For the data below, give again exactly the lines from the one containing "let t := State.reset.withFetchWord" through the one containing "(bootTeam .t).seq.ctl.pc ≠", both ends included, and no others.
── DATA ──
theorem issuable_of {s : State} {x : GCtx} {i : Instr} {iss : Issue} {pace : W32} {n : Nat}
    (h : isYes (slotReady s x ⟨i, iss, paceDist pace n, if paceWslot pace = n then paceWait pace else 0⟩) = true ∧
      quadAdmits s x iss.cls = true ∧
      isNext s 0 x.g = true) : Issuable s 0 x i iss pace n := by
  refine ⟨?_, h.2⟩
  have := h.1
  revert this
  cases slotReady s x _ <;> first | exact fun _ => rfl | (intro e; cases e)

/-- A plain slot, a prefix with IADD behind it, and a zero word. -/
theorem meets_StepRunsDecoded_group :
    let s (w : Nat) := State.reset.withFetchWord 32 w
    let p : State := { s 0xFFC64000 with mem := memWrite (s 0xFFC64000).mem 0x50008 (leBytes 4 0x40410103) }
    let pfx : Prefix := ⟨(0xFFC64000 : W32).extractLsb' 17 4, (0xFFC64000 : W32).extractLsb' 14 3, false, 0, 0⟩
    let zero : Issue := issueRecord 0 false 0x10004 0 0
    AtSlot (s 0x24404007) 0 ctx0 ∧ fetchWord (s 0x24404007) (.group 0) 0x10004 = .word 0x24404007 ∧
    fetchWord (s 0x24404007) (.group 0) 0x10000 = .word 0 ∧
    Issuable (s 0x24404007) 0 ctx0 (.smovi (.s 1) 7) (issueRecord 0 false 0x10004 0 0x24404007) 0 1 ∧
    AtSlot p 0 ctx0 ∧ fetchWord p (.group 0) 0x10004 = .word 0xFFC64000 ∧ fetchWord p (.group 0) 0x10008 = .word 0x40410103 ∧
    Issuable p 0 ctx0 (.iadd .w8 4 2 (.v 3)) ⟨.group 0, 0x10004, 0x10008, some pfx, 0, false, 2⟩ 0 2 ∧
    AtSlot (s 0) 0 ctx0 ∧ fetchWord (s 0) (.group 0) 0x10004 = .word 0 ∧
    Issuable (s 0) 0 ctx0 (.illegalInstruction .zeroWord) zero 0 1 :=
  ⟨atSlot_of (r := bootRun) (by decide), by decide, by decide, issuable_of (by decide), atSlot_of (r := bootRun) (by decide),
    by decide, by decide, issuable_of (by decide), atSlot_of (r := bootRun) (by decide), by decide, issuable_of (by decide)⟩

theorem meets_StepRunsDecoded_upper :
    let t := State.reset.withFetchWord 32 (encode (.smovi (.k 1) 7)).toNat
    let d := State.reset.withFetchWord 32 (encode (.smovi (.g 1) 7)).toNat
    (t.agenda = [] ∧ t.inputs = [] ∧ t.tctx 0 = some ⟨0, bootTeam .t, bootGrid .t⟩ ∧ (bootTeam .t).seq.st = .fetch ∧
      (bootTeam .t).seq.stopReq = .none ∧ t.s2waits = [] ∧ (bootTeam .t).seq.run = some bootRun ∧
      (bootTeam .t).seq.ctl.pc ≠ bootRun.end_ ∧ fetchWord t (.team 0) 0x10004 = .word (encode (.smovi (.k 1) 7)) ∧
      scopeOf (.smovi (.k 1) 7) = .t ∧ (bootTeam .t).seq.voted.isSome = true ∧ isLaunch (.smovi (.k 1) 7) = false) ∧
    (d.agenda = [] ∧ d.inputs = [] ∧ d.grid? 0 = some (bootGrid .d) ∧ (bootGrid .d).kcb.whole = true ∧
      (bootGrid .d).st = .running ∧ (bootGrid .d).gsNum.isSome = true ∧ (bootGrid .d).seq.st = .fetch ∧
      (bootGrid .d).seq.stopReq = .none ∧ d.s2waits = [] ∧ (bootGrid .d).seq.run = none ∧
      fetchWord d (.grid 0) 0x10004 = .word (encode (.smovi (.g 1) 7)) ∧ scopeOf (.smovi (.g 1) 7) = .d ∧
      (bootGrid .d).seq.voted.isSome = true ∧ isLaunch (.smovi (.g 1) 7) = false) ∧
    State.reset.agenda = [] ∧ fromOutside .moduleReset = true ∧ inputWaits State.reset .moduleReset = false ∧
    delayable (.launchQueueEntryFreed 0) = false ∧ messageHeld State.reset (.launchQueueEntryFreed 0) = false := by decide

/-- Messages of two cores on their way. -/
theorem meets_StepRunsDecoded_messages :
    let s := { State.reset with agenda := [.readRequest 0 0x50000, .readRequest 1 0x50080] }
    (∀ j ∈ s.agenda, delayable j = true) ∧ s.agenda[1]? = some (.readRequest 1 0x50080) ∧
    mayArrive s 1 (.readRequest 1 0x50080) = true ∧ mayArrive s 0 (.readRequest 0 0x50000) = true := by decide

/-- The fetch of a word translates, from memory of the device's own. -/
theorem meets_StepRunsDecoded_fetch :
    let s := State.reset.withFetchWord 32 0x24404007
    fetchXlat s (.group 0) 0x10004 = .ok { page0 with pa := 0x50004 } ∧ s.dirs = [] ∧ s.poison = [] ∧
    ∀ n < 4, isRemote (0x50004 + n) = false ∧ s.fab.timeFrame ≠ some (frameOf (0x50004 + n)) := by decide

theorem meets_DecodedWords : decode 0x24404007 = .instr (.smovi (.s 1) 7) ∧ (0xFFE00001 : W32).extractLsb' 21 11 = 0x7FF ∧
    (0xFFC64000 : W32).extractLsb' 21 11 = 0x7FE := by decide

theorem meets_EncodedWordsDecode : (Instr.iadd .w8 4 2 (.v 3)).wf = true := rfl

theorem meets_StepKeepsMemory : MemInv (State.reset.withFetchWord 32 0x24404007) ∧
    ∃ t, run 0x24404007 = .next t := ⟨⟨by decide, by decide⟩, _, rfl⟩

/-- A pace defect, a bound, a T slot that reaches a group, and an issue with nothing against it. -/
theorem meets_IssueChecks :
    let s := issuing 0x40410103
    let d : State := { s with iss := { s.iss with defect := true } }
    let top (g : Group) : Group := { g with vwb := 253 }
    (Instr.iadd .w8 4 2 (.v 3)).wf = true ∧ s.iss.unit = .group 0 ∧ s.gctx 0 = some ctx0 ∧
    firstFault s ctx0 (.iadd .w8 4 2 (.v 3)) = none ∧ firstFault d ctx0 (.iadd .w8 4 2 (.v 3)) = some (0x02, 0) ∧
    (issuingG 0x40410103 top).gctx 0 = some (ctxG top) ∧
    firstFault (issuingG 0x40410103 top) (ctxG top) (.iadd .w8 4 2 (.v 3)) = some (0x03, 257) ∧
    firstFault s ctx0 (.smovi (.k 1) 7) = some (0x0A, 0) ∧
    (let t := issuing (encode (.smovi (.k 1) 7)).toNat
     t.iss.unit = .team 0 ∧ t.seq? (.team 0) = some (bootTeam .t).seq ∧ t.gridOf (.team 0) = some 0 ∧
     t.grid? 0 = some (bootGrid .t)) := by decide

theorem meets_CompletionEvent :
    let f : Flight := { flight 7 0 with flag := 1, writes := [.v 0 255 1, .s 1 2, .m 1 3], pendV := [255], acq := some .dev }
    let g : Group := { ctx0.g with flights := [f], hold := some 7 }
    ((issuing 0).setGroup 0 g).gctx 0 = some { ctx0 with g := g } ∧ g.flights.find? (fun e => e.id == f.id) = some f ∧
    f.wait = 0 ∧ (f.writes.all fun w => match w with | .v _ p _ => decide (p < 256) | _ => true) = true := by decide

/-! ### Matrix instructions and copies -/

/-- Scalars 8 and 9 hold a descriptor pair. -/
def desc (a b : W64) (g : Group) : Group := { g with sreg := [(7, 0x22), (8, a), (9, b)] }

theorem meets_MatrixInstructions_issue :
    let i : Instr := .mmldb (.s 8) (.s 9) 0 0
    let z : Instr := .mmzero 0 1
    let m : Instr := .mmloop 5 (.s 8) 0
    let good := desc 64 2
    (∃ a r, matrixAct (issuingG 0xE0020480 good) (ctxG good) i = some (a, r)) ∧ Issues (issuingG 0xE0020480 good) 0 (ctxG good) i ∧
    matrixFault (issuingG 0xE0020480 good) (ctxG good) i = none ∧ (issuingG 0xE0020480 good).cores.get? 0 = some bootCore ∧
    Issues (issuing (encode z).toNat) 0 ctx0 z ∧ matrixFault (issuing (encode z).toNat) ctx0 z = some (trap 0x0E) ∧
    Issues (issuing 0xE0020480) 0 ctx0 i ∧ matrixFault (issuing 0xE0020480) ctx0 i = some (trap 0x01) ∧
    Issues (issuingG (encode m).toNat (lanesHold 5 (List.replicate 16 2))) 0 (ctxG (lanesHold 5 (List.replicate 16 2))) m ∧
    loopFault (issuing (encode m).toNat) ctx0 2 0 0 = none ∧
    loopFault (issuing (encode m).toNat) ctx0 2 0 (1 <<< 44) = some (trap 0x01) ∧
    Issues (issuingG (encode m).toNat (lanesHold 5 [2])) 0 (ctxG (lanesHold 5 [2])) m ∧
    (ctxG (lanesHold 5 [2])).g.vreg 0 5 ≠ (ctxG (lanesHold 5 [2])).g.vreg 1 5 :=
  ⟨⟨_, _, rfl⟩, issues_of (by decide), by decide, by decide, issues_of (by decide), by decide, issues_of (by decide), by decide,
    issues_of (by decide), by decide, by decide, issues_of (by decide), by decide⟩

/-- The core's engine with one instruction of the placed group at its head. -/
def engineAt (act : EngineAct) : State :=
  (flying (issuing 0) 7 1).updCore 0 fun c => { c with engine := [⟨0, 0, 7, 0, act, []⟩] }

theorem meets_MatrixInstructions_engine :
    let act : EngineAct := .qtile 0x22 0 (0x2000000000 + 64) 0
    EngineAt (engineAt act) 0 { bootCore with engine := [⟨0, 0, 7, 0, act, []⟩] } ⟨0, 0, 7, 0, act, []⟩ [] (bootTeam .g) (bootGrid .g)
      { ctx0.g with flights := [flight 7 1] } :=
  ⟨by decide, by decide, by decide, by decide, by decide, by decide, by decide, by decide, by decide⟩

/-- QTILE's copies at 0x1000 and 0x2000 lie apart from the source, of 32 rows of 128 bytes at 0x4000. -/
theorem meets_MatrixInstructions_tile :
    let d : W64 := 0x4000 + BitVec.ofNat 64 (128 * 2 ^ 32)
    let e : W64 := 0x1000 + BitVec.ofNat 64 (0x2000 * 2 ^ 32)
    let len := 32 * (fld d 51 4 + 1) * (32 * (fld d 55 4 + 1)) / 32 * (1 + 4 * 2)
    fld e 0 32 + len ≤ fld e 32 32 ∧ fld e 32 32 + len ≤ fld d 0 32 ∧ fld d 48 3 = 0 := by decide

/-- The record of a tile of `n` elements of 16 bytes in a tensor of 8 at 0x10000: DIR 0, or DIR 1 with 64 more in CTRL. -/
def copyRec (dir n : Nat) : List Byte :=
  leBytes 8 0x10000 ++ leBytes 4 (1 + 8 * 4 + dir) ++ leBytes 4 7 ++ leBytes 4 8 ++ List.replicate 32 0 ++ leBytes 2 n ++
    List.replicate 10 0

/-- The queue of the team holds the copy of one element, its record read. -/
def copyOf (kind : CopyKind) (st : CopySt) : Copy :=
  ⟨0, 0, kind, 0x10000, copyRec 0 1, [0, 0, 0, 0, 0], 64, 0, 0, 0, st, true, 7, none, some [⟨0, 0, 0, none⟩], false⟩

def copying (c : Copy) : State := (issuing 0).updCore 0 fun k => { k with copyq := k.copyq.set 0 [c] }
───
# REPLY TO THE TASK:
    let t := State.reset.withFetchWord 32 (encode (.smovi (.k 1) 7)).toNat
    let d := State.reset.withFetchWord 32 (encode (.smovi (.g 1) 7)).toNat
    (t.agenda = [] ∧ t.inputs = [] ∧ t.tctx 0 = some ⟨0, bootTeam .t, bootGrid .t⟩ ∧ (bootTeam .t).seq.st = .fetch ∧
      (bootTeam .t).seq.stopReq = .none ∧ t.s2waits = [] ∧ (bootTeam .t).seq.run = some bootRun ∧
      (bootTeam .t).seq.ctl.pc ≠ bootRun.end_ ∧ fetchWord t (.team 0) 0x10004 = .word (encode (.smovi (.k 1) 7)) ∧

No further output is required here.